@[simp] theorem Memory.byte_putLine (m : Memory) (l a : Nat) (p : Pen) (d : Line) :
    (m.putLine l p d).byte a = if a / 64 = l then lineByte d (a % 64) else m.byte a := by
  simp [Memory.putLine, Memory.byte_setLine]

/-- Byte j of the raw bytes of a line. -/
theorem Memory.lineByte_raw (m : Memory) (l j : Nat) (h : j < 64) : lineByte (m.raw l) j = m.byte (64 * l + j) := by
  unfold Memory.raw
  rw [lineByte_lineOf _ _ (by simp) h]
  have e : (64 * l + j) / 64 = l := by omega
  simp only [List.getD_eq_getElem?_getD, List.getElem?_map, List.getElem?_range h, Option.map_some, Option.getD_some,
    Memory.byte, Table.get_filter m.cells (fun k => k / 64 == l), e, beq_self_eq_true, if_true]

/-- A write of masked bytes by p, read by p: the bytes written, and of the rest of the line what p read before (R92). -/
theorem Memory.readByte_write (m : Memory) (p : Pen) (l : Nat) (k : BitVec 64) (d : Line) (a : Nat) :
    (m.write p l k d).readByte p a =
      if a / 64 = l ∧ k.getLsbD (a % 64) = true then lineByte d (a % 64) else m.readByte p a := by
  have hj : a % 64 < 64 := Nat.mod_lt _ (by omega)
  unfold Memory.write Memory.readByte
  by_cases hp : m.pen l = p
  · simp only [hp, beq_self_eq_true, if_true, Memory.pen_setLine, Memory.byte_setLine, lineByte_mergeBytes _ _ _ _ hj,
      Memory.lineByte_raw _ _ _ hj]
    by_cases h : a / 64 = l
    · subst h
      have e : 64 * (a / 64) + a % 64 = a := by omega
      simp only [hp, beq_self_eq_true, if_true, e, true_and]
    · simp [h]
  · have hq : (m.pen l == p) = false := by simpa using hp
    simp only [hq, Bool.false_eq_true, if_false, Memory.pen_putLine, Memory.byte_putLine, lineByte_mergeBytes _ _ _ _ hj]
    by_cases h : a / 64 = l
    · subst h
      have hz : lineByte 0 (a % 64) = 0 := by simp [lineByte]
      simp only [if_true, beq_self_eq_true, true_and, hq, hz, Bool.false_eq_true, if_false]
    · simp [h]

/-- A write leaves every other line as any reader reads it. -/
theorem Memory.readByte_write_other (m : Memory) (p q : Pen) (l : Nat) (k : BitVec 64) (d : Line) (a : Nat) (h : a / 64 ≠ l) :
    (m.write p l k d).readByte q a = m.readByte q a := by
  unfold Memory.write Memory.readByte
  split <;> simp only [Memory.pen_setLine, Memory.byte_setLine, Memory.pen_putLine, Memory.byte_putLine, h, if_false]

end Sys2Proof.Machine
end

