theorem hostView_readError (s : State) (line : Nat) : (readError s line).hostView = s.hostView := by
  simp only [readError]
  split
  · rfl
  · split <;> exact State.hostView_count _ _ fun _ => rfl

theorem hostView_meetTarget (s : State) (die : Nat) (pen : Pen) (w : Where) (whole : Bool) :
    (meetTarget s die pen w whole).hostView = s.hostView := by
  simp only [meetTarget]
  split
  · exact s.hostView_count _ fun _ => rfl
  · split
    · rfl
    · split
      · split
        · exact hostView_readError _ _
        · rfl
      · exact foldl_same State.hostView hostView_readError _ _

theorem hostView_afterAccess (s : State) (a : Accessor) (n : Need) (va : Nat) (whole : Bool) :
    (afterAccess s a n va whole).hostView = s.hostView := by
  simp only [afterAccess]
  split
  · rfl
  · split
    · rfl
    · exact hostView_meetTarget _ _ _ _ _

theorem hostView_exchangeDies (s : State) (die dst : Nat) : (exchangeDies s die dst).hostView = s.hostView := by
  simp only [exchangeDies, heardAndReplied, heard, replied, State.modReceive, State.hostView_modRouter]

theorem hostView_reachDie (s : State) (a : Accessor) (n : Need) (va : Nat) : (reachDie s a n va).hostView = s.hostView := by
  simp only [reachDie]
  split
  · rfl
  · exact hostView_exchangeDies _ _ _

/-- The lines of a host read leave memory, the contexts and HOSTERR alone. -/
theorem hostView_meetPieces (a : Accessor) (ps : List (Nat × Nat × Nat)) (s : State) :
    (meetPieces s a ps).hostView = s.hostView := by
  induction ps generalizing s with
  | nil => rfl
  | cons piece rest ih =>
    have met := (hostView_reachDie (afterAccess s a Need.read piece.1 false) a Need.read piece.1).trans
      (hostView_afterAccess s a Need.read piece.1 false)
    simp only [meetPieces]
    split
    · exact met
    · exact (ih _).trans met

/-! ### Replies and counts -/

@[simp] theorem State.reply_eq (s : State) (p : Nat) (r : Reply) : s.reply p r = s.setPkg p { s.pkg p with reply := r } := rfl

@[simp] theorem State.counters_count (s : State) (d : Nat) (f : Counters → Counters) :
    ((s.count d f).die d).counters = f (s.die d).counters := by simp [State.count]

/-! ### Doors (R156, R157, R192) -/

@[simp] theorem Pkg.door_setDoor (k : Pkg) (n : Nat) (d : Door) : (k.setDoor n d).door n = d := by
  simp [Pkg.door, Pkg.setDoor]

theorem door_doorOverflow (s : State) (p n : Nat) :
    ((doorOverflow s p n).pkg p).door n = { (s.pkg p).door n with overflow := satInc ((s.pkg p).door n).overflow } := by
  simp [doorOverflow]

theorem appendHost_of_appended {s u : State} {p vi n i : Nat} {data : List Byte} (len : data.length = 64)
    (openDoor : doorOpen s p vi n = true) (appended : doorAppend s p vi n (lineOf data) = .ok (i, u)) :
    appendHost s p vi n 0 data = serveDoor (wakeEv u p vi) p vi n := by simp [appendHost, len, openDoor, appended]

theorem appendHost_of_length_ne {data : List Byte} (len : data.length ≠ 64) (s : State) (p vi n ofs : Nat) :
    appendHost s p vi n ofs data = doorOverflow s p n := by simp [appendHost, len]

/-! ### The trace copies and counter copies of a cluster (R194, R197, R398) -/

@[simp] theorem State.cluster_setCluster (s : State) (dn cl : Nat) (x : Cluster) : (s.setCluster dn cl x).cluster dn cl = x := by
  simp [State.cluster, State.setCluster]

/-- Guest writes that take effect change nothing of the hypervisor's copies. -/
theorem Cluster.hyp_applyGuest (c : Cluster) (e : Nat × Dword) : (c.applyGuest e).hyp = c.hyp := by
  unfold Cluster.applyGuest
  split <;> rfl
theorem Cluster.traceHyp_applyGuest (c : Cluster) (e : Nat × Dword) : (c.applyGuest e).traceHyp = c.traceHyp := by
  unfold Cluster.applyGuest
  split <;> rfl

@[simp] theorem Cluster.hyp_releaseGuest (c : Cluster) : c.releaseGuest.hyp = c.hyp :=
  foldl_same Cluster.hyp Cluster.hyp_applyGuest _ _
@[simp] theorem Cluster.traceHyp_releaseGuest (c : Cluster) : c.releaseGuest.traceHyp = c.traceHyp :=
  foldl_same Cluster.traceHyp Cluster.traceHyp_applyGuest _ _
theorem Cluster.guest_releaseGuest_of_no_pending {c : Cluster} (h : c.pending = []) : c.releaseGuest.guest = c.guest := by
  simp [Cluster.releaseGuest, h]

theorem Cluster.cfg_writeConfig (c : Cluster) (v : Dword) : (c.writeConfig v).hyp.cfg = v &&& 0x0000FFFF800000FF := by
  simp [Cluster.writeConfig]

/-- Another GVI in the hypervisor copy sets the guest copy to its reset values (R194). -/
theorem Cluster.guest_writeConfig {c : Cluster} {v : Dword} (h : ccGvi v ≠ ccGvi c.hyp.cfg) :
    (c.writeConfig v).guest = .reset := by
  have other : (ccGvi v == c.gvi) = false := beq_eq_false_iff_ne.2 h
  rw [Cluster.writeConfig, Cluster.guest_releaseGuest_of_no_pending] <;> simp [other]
-------------------------
[Problem to work on]: Please filter the entries above down to the lines holding "Accessor" and copy them.

[Solution to this exercise]:
theorem hostView_afterAccess (s : State) (a : Accessor) (n : Need) (va : Nat) (whole : Bool) :
theorem hostView_reachDie (s : State) (a : Accessor) (n : Need) (va : Nat) : (reachDie s a n va).hostView = s.hostView := by
theorem hostView_meetPieces (a : Accessor) (ps : List (Nat × Nat × Nat)) (s : State) :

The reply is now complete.